Уже повесив трубку, он подумал о том, что Львовский, собственно, имеет не меньше оснований претендовать на должность заведующего отделением, и, прежде чем писать приказ, решил посоветоваться с Юлией Даниловной.

Как всегда, она пришла в кабинет спокойная и внимательная. Степняк пересказал ей разговор с Гнатовичем и сокрушенно потер ладонью подбородок:

— Понимаете, не сообразил, что Матвей вправе обидеться.

— Львовский? — Юлия Даниловна искренне рассмеялась. — Да он скорей уйдет, чем согласится заведовать.

— Вы уверены?

— Ну, хотите, проделаем опыт? Зовите его сюда.

Вышло, как предсказывала Лознякова: едва Матвей Анисимович понял, что ему предлагают заведование, он замахал обеими руками.

— Хочешь, чтоб я ушел? Пожалуйста! Могу сейчас же подать заявление! — решительно сказал он Степняку.

Юлия Даниловна, устроившись на своем любимом месте, в уголке дивана, насмешливо улыбалась.

— Но почему? Почему? — допытывался Степняк.

— Потому, что я могу оперировать и лечить, но не могу… как бы это объяснить… не способен никем командовать. Назначай Рыбаша! И хирург первоклассный, и распорядиться умеет — чего лучше?
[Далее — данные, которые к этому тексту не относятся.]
-- ==== Sys2Proof/Machine/Descriptor.lean ====
section
/-! DEFINITION. The descriptor every instruction decodes to (30_encoding.md R85), in the data model of 40_operands.md R100 and R101. -/

namespace Sys2Proof

/-- The width in bits of a symbol's own value (R101); a condition has none. -/
def Sym.width : Sym → Option Nat
  | .reg8 _ => some 8
  | .imm8 _ => some 8
  | .reg16 _ => some 16
  | .imm16 _ => some 16
  | .addr16 _ => some 16
  | .cond _ => none

/-- The operand width field of R101. For a dereferenced operand it is the width of the address. -/
def Operand.width (o : Operand) : Option Nat := o.sym.width

/-- `Reg r /8`. -/
def opReg8 (r : Reg8) : Operand := { sym := .reg8 r }

/-- `Reg rr /16`. -/
def opReg16 (r : Reg16) : Operand := { sym := .reg16 r }

/-- `Reg rr /16 deref`: the memory at the pair. -/
def opInd (r : Reg16) : Operand := { sym := .reg16 r, deref := true }

/-- `Reg HL /16 deref inc`. -/
def opIndHLInc : Operand := { sym := .reg16 .hl, deref := true, inc := true }

/-- `Reg HL /16 deref dec`. -/
def opIndHLDec : Operand := { sym := .reg16 .hl, deref := true, dec := true }

/-- `Imm8 v /8`. -/
def opImm8 (v : Byte) : Operand := { sym := .imm8 v }

/-- `Imm16 v /16`. -/
def opImm16 (v : Word) : Operand := { sym := .imm16 v }

/-- `Cond cc`. -/
def opCond (cc : Cond) : Operand := { sym := .cond cc }

/-- `Addr16 v /16`: the literal itself, as a jump target. -/
def opAddr (v : Word) : Operand := { sym := .addr16 v }

/-- `Addr16 v /16 deref`: the memory at the literal. -/
def opIndAddr (v : Word) : Operand := { sym := .addr16 v, deref := true }

/-- The mnemonic of each form (R85). -/
def Instr.mnemonic : Instr → Mnemonic
  | .nop => .nop
  | .jpImm _ | .jpCond _ _ | .jpHL => .jp
  | .di => .di
  | .ei => .ei
  | .halt => .halt
  | .xorReg _ | .xorIndHL | .xorImm _ => .xor
  | .ldRegReg _ _ | .ldRegImm _ _ | .ldRegIndHL _ | .ldIndHLReg _ | .ldIndHLImm _ | .ldPairImm _ _ => .ld
  | .ldIndBCA | .ldIndDEA | .ldIndHLIncA | .ldIndHLDecA | .ldAIndBC | .ldAIndDE | .ldAIndHLInc | .ldAIndHLDec => .ld
  | .ldIndImmA _ | .ldAIndImm _ | .ldIndImmSP _ | .ldSPHL | .ldHLSPImm _ => .ld
  | .incReg _ | .incPair _ => .inc
  | .decReg _ | .decPair _ => .dec

/-- The operand list of each form, destination first (R85). -/
def Instr.operands : Instr → List Operand
  | .nop => []
  | .jpImm a16 => [opAddr a16]
  | .jpCond cc a16 => [opCond cc, opAddr a16]
  | .jpHL => [opReg16 .hl]
  | .di => []
  | .ei => []
  | .halt => []
  | .xorReg r => [opReg8 r]
  | .xorIndHL => [opInd .hl]
  | .xorImm d8 => [opImm8 d8]
  | .ldRegReg dst src => [opReg8 dst, opReg8 src]
  | .ldRegImm dst d8 => [opReg8 dst, opImm8 d8]
  | .ldRegIndHL dst => [opReg8 dst, opInd .hl]
  | .ldIndHLReg src => [opInd .hl, opReg8 src]
  | .ldIndHLImm d8 => [opInd .hl, opImm8 d8]
  | .ldPairImm rr d16 => [opReg16 rr, opImm16 d16]
  | .ldIndBCA => [opInd .bc, opReg8 .a]
  | .ldIndDEA => [opInd .de, opReg8 .a]
  | .ldIndHLIncA => [opIndHLInc, opReg8 .a]
  | .ldIndHLDecA => [opIndHLDec, opReg8 .a]
  | .ldAIndBC => [opReg8 .a, opInd .bc]
  | .ldAIndDE => [opReg8 .a, opInd .de]
  | .ldAIndHLInc => [opReg8 .a, opIndHLInc]
  | .ldAIndHLDec => [opReg8 .a, opIndHLDec]
  | .ldIndImmA a16 => [opIndAddr a16, opReg8 .a]
  | .ldAIndImm a16 => [opReg8 .a, opIndAddr a16]
  | .ldIndImmSP a16 => [opIndAddr a16, opReg16 .sp]
  | .ldSPHL => [opReg16 .sp, opReg16 .hl]
  | .ldHLSPImm r8 => [opReg16 .hl, opReg16 .sp, opImm8 r8]
  | .incReg r => [opReg8 r]
  | .decReg r => [opReg8 r]
  | .incPair rr => [opReg16 rr]
  | .decPair rr => [opReg16 rr]

/-- The 8-bit registers a pair write reaches (10_state.md R15). -/
def Reg16.halves : Reg16 → List Reg8
  | .bc => [.b, .c]
  | .de => [.d, .e]
  | .hl => [.h, .l]
  | .sp => []

/-- The 8-bit registers an instruction may write (the first two rows of 10_state.md R28). -/
def Instr.writtenRegs : Instr → List Reg8
  | .xorReg _ | .xorIndHL | .xorImm _ | .ldAIndBC | .ldAIndDE | .ldAIndImm _ => [.a]
  | .ldRegReg dst _ | .ldRegImm dst _ | .ldRegIndHL dst => [dst]
  | .ldPairImm rr _ | .incPair rr | .decPair rr => rr.halves
  | .ldIndHLIncA | .ldIndHLDecA | .ldHLSPImm _ => [.h, .l]
  | .ldAIndHLInc | .ldAIndHLDec => [.a, .h, .l]
  | .incReg r | .decReg r => [r]
  | .nop | .jpImm _ | .jpCond _ _ | .jpHL | .di | .ei | .halt | .ldIndHLReg _ | .ldIndHLImm _ | .ldIndBCA | .ldIndDEA => []
  | .ldIndImmA _ | .ldIndImmSP _ | .ldSPHL => []

/-- `execute`'s returned value (70_reset_and_hazards.md R250): the base cycle cost of the instruction's row, the same whether a
conditional jump is taken or not. No rule reads it. -/
def Instr.cycles (i : Instr) : Nat := Config.cycles i.opcode

/-- The descriptor of R85, never CB-prefixed (R78). -/
def Instr.descriptor (i : Instr) : Descriptor :=
  { mnemonic := i.mnemonic, operands := i.operands, cbPrefixed := false, baseCycles := i.cycles }

end Sys2Proof
end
Так Рыбаш стал заведующим отделением.

Прочитав наутро приказ о своем назначении, он пожал плечами:

— А я думал, что это давно оформлено.

Потом вспомнил о Мезенцеве, о том, что померещилось ему под конец их дружеского обеда в «Национале», и в свободную минуту спросил у Львовского:

— Слушайте, почему Фэфэ перешел на роль консультанта? Надоело оперировать? Или нашел более… импозантное местечко?

Матвей Анисимович ответил не сразу:

— Ему порядком за шестьдесят. У него начали дрожать руки.

Рыбаш вскочил, откровенно испуганный:

— Черт возьми, неужели через каких-нибудь тридцать лет я тоже…

Бледно улыбаясь, Львовский сказал:

— Какие-нибудь тридцать лет? Но послушайте, это почти столько, сколько вам сейчас…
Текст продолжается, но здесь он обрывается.